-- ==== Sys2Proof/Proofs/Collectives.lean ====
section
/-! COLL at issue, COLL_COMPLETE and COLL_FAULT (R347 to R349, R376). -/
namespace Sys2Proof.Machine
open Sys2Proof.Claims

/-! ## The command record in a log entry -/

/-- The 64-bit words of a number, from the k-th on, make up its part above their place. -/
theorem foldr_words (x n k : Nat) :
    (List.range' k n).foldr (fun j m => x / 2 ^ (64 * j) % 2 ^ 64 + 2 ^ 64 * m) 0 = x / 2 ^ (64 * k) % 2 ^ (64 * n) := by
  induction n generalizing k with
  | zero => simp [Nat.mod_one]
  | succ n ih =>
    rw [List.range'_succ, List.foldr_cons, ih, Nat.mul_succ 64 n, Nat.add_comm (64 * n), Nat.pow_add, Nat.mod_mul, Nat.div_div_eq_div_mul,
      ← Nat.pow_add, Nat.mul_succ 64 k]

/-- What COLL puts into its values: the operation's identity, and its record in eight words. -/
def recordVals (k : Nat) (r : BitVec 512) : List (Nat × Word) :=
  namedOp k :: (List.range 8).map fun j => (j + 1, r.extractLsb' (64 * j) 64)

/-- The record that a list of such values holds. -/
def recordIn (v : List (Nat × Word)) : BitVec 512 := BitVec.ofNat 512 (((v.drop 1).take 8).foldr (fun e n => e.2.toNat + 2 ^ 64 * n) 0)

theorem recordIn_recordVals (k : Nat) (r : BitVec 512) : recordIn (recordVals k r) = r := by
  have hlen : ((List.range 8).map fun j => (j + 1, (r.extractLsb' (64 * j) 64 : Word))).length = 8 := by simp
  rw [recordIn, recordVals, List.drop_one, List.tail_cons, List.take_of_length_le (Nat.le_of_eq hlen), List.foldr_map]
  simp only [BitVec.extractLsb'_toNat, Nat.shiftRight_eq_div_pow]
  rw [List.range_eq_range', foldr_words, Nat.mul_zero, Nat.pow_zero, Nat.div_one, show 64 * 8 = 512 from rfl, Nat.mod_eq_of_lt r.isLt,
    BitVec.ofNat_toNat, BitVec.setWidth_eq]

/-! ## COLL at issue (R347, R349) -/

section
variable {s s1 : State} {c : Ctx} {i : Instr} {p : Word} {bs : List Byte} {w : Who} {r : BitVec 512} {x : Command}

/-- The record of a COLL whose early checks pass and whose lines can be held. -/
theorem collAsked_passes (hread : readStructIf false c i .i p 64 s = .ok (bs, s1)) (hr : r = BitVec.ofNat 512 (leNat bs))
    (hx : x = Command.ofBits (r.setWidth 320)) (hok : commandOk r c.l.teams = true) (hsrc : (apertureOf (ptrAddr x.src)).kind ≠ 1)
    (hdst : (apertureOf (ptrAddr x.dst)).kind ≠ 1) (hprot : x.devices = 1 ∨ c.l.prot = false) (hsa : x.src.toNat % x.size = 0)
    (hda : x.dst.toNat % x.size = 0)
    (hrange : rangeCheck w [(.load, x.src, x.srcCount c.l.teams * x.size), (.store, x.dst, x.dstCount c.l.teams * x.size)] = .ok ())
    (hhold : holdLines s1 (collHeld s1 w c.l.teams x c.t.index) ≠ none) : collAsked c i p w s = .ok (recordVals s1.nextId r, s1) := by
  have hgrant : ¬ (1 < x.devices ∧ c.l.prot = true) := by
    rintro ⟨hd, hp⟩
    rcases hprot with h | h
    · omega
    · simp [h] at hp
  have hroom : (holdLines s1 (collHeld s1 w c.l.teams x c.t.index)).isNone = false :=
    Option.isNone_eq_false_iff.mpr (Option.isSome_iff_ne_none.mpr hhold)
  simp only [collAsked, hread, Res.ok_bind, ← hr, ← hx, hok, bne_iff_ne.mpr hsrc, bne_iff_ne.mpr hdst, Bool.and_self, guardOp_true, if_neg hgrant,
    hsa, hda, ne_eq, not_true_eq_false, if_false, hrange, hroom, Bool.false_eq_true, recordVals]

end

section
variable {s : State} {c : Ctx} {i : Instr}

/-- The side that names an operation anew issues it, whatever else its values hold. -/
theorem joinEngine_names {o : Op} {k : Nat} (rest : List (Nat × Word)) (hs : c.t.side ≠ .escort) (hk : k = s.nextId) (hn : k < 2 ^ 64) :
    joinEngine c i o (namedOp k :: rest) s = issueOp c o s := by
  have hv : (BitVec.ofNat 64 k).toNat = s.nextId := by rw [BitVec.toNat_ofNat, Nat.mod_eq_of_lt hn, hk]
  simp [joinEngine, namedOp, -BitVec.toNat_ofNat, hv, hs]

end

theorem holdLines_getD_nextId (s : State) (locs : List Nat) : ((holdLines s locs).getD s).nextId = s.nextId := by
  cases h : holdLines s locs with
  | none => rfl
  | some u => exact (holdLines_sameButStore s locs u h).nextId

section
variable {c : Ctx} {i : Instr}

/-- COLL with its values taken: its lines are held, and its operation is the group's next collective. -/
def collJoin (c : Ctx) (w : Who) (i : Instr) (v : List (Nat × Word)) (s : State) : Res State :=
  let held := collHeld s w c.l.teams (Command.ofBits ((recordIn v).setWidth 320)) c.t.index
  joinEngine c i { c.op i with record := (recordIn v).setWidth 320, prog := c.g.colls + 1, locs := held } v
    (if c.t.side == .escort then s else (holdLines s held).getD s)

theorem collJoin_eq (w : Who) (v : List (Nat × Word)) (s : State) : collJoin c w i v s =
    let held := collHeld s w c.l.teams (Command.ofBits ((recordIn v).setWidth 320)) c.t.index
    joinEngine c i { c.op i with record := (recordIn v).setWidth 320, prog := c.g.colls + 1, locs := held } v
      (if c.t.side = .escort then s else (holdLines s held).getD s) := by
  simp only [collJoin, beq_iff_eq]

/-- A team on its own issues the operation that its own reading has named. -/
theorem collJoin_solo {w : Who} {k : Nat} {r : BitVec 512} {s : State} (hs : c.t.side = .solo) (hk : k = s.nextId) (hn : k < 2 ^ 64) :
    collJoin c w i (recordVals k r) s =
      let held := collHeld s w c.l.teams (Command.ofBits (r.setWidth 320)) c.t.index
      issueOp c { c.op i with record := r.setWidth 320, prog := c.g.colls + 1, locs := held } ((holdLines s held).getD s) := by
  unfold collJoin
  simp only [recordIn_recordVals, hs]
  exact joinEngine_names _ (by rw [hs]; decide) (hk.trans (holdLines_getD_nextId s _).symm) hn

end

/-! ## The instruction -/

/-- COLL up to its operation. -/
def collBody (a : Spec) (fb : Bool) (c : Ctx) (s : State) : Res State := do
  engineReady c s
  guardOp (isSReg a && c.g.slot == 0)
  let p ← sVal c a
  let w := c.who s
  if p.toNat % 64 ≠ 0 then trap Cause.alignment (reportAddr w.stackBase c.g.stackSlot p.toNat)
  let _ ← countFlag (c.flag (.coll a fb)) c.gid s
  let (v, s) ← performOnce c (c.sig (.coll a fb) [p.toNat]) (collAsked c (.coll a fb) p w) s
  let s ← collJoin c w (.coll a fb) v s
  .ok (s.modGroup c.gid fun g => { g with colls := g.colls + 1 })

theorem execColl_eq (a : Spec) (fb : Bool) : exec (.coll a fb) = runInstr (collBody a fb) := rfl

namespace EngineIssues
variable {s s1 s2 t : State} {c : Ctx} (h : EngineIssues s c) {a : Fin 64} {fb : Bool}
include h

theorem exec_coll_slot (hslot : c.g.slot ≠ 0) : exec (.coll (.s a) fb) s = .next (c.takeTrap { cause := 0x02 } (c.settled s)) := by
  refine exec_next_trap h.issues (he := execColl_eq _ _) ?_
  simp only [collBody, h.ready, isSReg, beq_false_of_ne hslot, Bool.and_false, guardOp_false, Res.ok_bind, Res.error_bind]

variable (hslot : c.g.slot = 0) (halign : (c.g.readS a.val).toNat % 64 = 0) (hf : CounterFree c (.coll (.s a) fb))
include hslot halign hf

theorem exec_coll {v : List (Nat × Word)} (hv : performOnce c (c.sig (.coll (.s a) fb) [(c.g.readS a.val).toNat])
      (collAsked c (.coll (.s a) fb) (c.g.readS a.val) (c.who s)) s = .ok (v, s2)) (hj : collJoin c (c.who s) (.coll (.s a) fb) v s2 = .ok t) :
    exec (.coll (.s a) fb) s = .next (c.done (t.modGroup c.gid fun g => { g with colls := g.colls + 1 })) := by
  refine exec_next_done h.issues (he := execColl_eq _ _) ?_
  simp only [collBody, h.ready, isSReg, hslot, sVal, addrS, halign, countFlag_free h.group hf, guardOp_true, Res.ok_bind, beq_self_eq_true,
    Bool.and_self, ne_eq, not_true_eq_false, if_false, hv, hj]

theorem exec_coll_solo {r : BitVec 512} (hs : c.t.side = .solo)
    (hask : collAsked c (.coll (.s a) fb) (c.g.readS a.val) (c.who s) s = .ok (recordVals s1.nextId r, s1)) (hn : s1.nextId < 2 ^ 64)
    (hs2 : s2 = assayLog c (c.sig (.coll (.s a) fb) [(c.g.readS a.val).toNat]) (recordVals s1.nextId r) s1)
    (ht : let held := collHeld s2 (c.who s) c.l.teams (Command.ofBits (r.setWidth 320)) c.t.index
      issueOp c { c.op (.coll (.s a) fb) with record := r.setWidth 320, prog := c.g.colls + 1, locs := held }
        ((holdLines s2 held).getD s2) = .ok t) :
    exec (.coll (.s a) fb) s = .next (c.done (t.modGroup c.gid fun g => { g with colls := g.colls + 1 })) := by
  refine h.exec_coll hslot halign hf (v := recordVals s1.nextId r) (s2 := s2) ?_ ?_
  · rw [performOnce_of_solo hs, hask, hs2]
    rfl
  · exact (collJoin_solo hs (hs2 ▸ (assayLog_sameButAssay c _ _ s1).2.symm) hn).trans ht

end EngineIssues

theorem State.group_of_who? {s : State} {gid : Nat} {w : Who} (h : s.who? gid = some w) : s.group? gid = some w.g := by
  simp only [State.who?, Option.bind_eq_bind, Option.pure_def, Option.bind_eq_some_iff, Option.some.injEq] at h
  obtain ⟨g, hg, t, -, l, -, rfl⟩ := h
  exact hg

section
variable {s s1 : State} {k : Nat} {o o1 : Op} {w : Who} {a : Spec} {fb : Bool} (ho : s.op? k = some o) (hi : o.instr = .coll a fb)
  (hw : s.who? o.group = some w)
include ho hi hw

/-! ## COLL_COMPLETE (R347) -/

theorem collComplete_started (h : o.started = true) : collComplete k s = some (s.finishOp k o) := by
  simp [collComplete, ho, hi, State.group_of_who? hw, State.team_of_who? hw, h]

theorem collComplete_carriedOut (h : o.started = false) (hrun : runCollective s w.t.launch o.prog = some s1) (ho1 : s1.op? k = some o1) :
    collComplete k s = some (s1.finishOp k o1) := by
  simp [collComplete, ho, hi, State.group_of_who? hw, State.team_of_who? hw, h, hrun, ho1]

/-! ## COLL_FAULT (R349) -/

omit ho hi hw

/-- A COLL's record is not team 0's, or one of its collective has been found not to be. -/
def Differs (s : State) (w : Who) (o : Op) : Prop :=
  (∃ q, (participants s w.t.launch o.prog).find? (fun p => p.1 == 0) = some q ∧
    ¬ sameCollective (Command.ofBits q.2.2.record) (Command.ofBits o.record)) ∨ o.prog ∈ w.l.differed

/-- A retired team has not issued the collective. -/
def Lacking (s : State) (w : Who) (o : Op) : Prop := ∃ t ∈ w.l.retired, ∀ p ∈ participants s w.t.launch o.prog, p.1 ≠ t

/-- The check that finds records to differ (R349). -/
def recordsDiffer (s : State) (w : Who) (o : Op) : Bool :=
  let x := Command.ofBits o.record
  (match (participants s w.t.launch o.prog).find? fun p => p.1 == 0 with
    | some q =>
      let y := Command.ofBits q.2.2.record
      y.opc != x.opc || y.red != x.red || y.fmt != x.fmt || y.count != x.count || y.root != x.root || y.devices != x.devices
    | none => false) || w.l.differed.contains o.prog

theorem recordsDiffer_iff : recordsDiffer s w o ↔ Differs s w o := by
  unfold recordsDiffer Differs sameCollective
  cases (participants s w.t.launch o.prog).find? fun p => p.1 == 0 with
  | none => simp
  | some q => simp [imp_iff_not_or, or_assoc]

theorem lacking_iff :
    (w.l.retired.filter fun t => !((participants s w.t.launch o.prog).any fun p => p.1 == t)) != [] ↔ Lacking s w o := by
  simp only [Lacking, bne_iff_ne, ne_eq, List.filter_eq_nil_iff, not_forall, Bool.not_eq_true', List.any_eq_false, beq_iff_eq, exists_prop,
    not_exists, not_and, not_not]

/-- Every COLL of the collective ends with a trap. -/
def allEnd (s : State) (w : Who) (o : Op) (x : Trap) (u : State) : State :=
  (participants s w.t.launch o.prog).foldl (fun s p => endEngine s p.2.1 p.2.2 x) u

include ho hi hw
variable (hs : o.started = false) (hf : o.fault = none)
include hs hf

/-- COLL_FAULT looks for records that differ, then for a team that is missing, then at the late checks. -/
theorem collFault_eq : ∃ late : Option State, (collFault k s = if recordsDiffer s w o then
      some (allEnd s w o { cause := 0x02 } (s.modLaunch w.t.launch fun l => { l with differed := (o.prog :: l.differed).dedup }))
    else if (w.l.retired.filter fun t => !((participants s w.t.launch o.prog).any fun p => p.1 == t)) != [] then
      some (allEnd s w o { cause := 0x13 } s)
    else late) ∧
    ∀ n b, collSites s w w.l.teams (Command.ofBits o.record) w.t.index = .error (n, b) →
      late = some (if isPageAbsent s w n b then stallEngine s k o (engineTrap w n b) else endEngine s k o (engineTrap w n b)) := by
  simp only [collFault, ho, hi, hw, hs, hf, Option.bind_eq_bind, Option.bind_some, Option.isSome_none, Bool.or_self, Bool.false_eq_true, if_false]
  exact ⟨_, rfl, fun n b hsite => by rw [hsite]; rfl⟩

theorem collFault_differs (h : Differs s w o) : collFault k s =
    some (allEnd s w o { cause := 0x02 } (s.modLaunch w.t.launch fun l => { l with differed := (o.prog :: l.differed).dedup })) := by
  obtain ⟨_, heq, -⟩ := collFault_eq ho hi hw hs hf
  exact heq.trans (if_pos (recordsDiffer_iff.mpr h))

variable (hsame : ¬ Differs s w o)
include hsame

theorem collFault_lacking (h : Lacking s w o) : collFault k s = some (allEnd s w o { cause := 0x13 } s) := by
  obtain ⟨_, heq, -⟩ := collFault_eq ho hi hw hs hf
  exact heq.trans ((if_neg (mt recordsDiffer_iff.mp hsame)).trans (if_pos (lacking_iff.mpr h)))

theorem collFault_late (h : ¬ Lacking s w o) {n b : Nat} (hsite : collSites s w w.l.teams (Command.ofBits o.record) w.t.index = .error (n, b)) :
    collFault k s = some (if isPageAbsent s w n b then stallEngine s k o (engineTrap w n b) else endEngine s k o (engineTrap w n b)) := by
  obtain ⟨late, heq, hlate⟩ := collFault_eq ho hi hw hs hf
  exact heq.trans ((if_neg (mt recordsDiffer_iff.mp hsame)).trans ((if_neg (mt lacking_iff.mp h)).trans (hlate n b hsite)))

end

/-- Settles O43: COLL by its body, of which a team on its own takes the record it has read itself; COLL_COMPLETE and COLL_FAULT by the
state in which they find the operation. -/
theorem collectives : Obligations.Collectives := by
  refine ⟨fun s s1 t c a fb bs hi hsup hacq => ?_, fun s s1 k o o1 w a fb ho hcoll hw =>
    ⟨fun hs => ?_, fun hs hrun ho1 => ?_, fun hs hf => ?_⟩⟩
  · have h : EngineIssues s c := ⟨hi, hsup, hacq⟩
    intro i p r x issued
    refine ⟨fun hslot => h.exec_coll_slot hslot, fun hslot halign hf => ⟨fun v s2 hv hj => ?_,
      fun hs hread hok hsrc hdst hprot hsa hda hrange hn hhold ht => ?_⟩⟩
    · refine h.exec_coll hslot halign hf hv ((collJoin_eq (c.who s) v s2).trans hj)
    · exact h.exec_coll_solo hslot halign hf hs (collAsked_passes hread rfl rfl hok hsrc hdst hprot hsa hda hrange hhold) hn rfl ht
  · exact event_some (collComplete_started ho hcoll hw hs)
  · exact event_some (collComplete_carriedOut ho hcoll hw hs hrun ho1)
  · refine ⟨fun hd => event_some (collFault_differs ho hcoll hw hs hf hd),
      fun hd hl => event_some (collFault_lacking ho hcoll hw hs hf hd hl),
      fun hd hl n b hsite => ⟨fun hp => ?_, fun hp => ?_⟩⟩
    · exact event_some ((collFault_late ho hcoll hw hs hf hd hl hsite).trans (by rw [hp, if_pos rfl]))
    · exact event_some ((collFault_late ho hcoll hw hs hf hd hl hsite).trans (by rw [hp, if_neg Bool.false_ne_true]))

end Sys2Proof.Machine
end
------------------------------------------------------------------------
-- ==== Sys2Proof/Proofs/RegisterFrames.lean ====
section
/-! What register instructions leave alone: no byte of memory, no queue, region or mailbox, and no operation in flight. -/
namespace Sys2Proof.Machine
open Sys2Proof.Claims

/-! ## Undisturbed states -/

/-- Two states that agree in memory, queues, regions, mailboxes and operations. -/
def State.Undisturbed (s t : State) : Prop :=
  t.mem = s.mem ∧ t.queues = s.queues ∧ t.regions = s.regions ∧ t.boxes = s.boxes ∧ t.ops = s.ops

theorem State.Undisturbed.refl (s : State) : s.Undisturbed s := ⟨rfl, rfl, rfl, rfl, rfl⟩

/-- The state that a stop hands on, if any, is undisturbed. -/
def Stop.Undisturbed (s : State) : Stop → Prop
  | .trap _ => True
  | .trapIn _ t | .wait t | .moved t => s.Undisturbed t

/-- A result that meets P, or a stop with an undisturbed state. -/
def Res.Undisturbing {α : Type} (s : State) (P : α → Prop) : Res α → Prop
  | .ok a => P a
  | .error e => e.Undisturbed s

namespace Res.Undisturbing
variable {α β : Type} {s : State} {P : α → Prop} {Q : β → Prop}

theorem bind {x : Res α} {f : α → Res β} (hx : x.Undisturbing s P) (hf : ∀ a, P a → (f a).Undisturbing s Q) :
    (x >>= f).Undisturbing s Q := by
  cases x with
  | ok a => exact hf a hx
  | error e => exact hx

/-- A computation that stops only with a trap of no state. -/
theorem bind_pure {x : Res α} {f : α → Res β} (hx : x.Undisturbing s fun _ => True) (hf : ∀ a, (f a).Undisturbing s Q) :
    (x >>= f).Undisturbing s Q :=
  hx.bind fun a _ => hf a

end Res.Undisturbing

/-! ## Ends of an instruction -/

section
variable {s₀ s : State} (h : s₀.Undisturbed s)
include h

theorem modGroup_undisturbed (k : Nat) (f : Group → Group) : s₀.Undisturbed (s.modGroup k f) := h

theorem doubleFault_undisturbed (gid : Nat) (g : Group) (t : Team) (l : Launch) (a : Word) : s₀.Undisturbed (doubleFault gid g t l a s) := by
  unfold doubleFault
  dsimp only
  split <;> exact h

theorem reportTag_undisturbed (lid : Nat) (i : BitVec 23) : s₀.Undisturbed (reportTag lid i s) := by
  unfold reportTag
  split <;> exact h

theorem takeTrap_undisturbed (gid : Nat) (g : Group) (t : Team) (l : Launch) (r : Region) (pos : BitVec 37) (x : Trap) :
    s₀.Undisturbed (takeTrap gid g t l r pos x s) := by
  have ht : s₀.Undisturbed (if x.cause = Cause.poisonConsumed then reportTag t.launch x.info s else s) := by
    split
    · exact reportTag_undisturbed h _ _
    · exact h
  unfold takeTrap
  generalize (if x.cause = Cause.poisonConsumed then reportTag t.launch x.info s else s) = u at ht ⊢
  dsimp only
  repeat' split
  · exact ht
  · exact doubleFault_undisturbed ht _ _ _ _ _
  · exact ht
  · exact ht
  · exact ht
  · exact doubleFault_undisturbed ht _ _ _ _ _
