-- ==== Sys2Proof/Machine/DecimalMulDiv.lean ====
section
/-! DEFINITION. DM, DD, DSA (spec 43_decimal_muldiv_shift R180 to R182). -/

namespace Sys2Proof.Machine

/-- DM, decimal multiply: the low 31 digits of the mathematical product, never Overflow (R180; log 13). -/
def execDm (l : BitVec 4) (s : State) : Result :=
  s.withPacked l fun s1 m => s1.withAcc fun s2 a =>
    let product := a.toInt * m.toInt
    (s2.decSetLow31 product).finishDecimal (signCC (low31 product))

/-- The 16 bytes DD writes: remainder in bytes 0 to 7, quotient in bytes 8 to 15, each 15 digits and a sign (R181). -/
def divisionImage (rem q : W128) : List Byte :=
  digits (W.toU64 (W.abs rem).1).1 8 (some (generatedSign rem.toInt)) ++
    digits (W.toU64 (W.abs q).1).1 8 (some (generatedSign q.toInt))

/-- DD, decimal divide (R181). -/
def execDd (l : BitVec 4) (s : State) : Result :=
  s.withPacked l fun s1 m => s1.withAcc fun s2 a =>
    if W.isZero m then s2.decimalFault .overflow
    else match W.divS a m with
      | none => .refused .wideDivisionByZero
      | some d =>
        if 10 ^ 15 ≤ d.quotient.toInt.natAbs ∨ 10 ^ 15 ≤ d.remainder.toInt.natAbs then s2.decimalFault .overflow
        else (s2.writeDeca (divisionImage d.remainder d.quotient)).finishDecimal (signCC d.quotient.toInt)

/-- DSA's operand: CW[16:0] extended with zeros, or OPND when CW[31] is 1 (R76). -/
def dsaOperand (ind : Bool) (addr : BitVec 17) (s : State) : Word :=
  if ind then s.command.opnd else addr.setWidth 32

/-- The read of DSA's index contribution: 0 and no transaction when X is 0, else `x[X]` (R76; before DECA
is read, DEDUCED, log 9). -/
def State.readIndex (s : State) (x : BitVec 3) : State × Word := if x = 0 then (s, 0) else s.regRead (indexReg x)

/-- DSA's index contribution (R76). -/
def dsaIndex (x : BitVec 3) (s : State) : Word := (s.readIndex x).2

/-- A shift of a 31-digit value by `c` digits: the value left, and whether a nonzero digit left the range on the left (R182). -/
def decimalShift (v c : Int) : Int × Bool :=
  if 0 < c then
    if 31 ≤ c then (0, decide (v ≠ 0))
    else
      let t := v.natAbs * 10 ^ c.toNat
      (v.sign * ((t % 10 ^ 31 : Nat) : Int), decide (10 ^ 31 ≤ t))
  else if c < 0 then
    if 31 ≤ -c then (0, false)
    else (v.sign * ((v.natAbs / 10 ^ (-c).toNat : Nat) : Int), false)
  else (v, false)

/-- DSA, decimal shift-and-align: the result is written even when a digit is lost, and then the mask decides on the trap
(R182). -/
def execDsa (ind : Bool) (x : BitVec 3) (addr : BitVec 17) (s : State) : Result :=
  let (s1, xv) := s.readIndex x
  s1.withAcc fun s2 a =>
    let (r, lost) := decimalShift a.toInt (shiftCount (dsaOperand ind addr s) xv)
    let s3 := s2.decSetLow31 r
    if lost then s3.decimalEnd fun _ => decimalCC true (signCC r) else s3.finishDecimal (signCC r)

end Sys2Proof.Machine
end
------------------------------------------------------------------------
* [EXERCISE REQUIREMENTS]
Taking the records above, retype every line from the one with "-- ==== Sys2Proof/Proofs/Collectives.lean" down to the one with "(Nat.le_of_eq hlen), List.foldr_map]", exactly and with nothing else.

* [ANSWER TO THIS PROBLEM]
-- ==== Sys2Proof/Proofs/Collectives.lean ====
section
/-! COLL at issue, COLL_COMPLETE and COLL_FAULT (R347 to R349, R376). -/
namespace Sys2Proof.Machine
open Sys2Proof.Claims

/-! ## The command record in a log entry -/

/-- The 64-bit words of a number, from the k-th on, make up its part above their place. -/
theorem foldr_words (x n k : Nat) :
    (List.range' k n).foldr (fun j m => x / 2 ^ (64 * j) % 2 ^ 64 + 2 ^ 64 * m) 0 = x / 2 ^ (64 * k) % 2 ^ (64 * n) := by
  induction n generalizing k with
  | zero => simp [Nat.mod_one]
  | succ n ih =>
    rw [List.range'_succ, List.foldr_cons, ih, Nat.mul_succ 64 n, Nat.add_comm (64 * n), Nat.pow_add, Nat.mod_mul, Nat.div_div_eq_div_mul,
      ← Nat.pow_add, Nat.mul_succ 64 k]

/-- What COLL puts into its values: the operation's identity, and its record in eight words. -/
def recordVals (k : Nat) (r : BitVec 512) : List (Nat × Word) :=
  namedOp k :: (List.range 8).map fun j => (j + 1, r.extractLsb' (64 * j) 64)

/-- The record that a list of such values holds. -/
def recordIn (v : List (Nat × Word)) : BitVec 512 := BitVec.ofNat 512 (((v.drop 1).take 8).foldr (fun e n => e.2.toNat + 2 ^ 64 * n) 0)

theorem recordIn_recordVals (k : Nat) (r : BitVec 512) : recordIn (recordVals k r) = r := by
  have hlen : ((List.range 8).map fun j => (j + 1, (r.extractLsb' (64 * j) 64 : Word))).length = 8 := by simp
  rw [recordIn, recordVals, List.drop_one, List.tail_cons, List.take_of_length_le (Nat.le_of_eq hlen), List.foldr_map]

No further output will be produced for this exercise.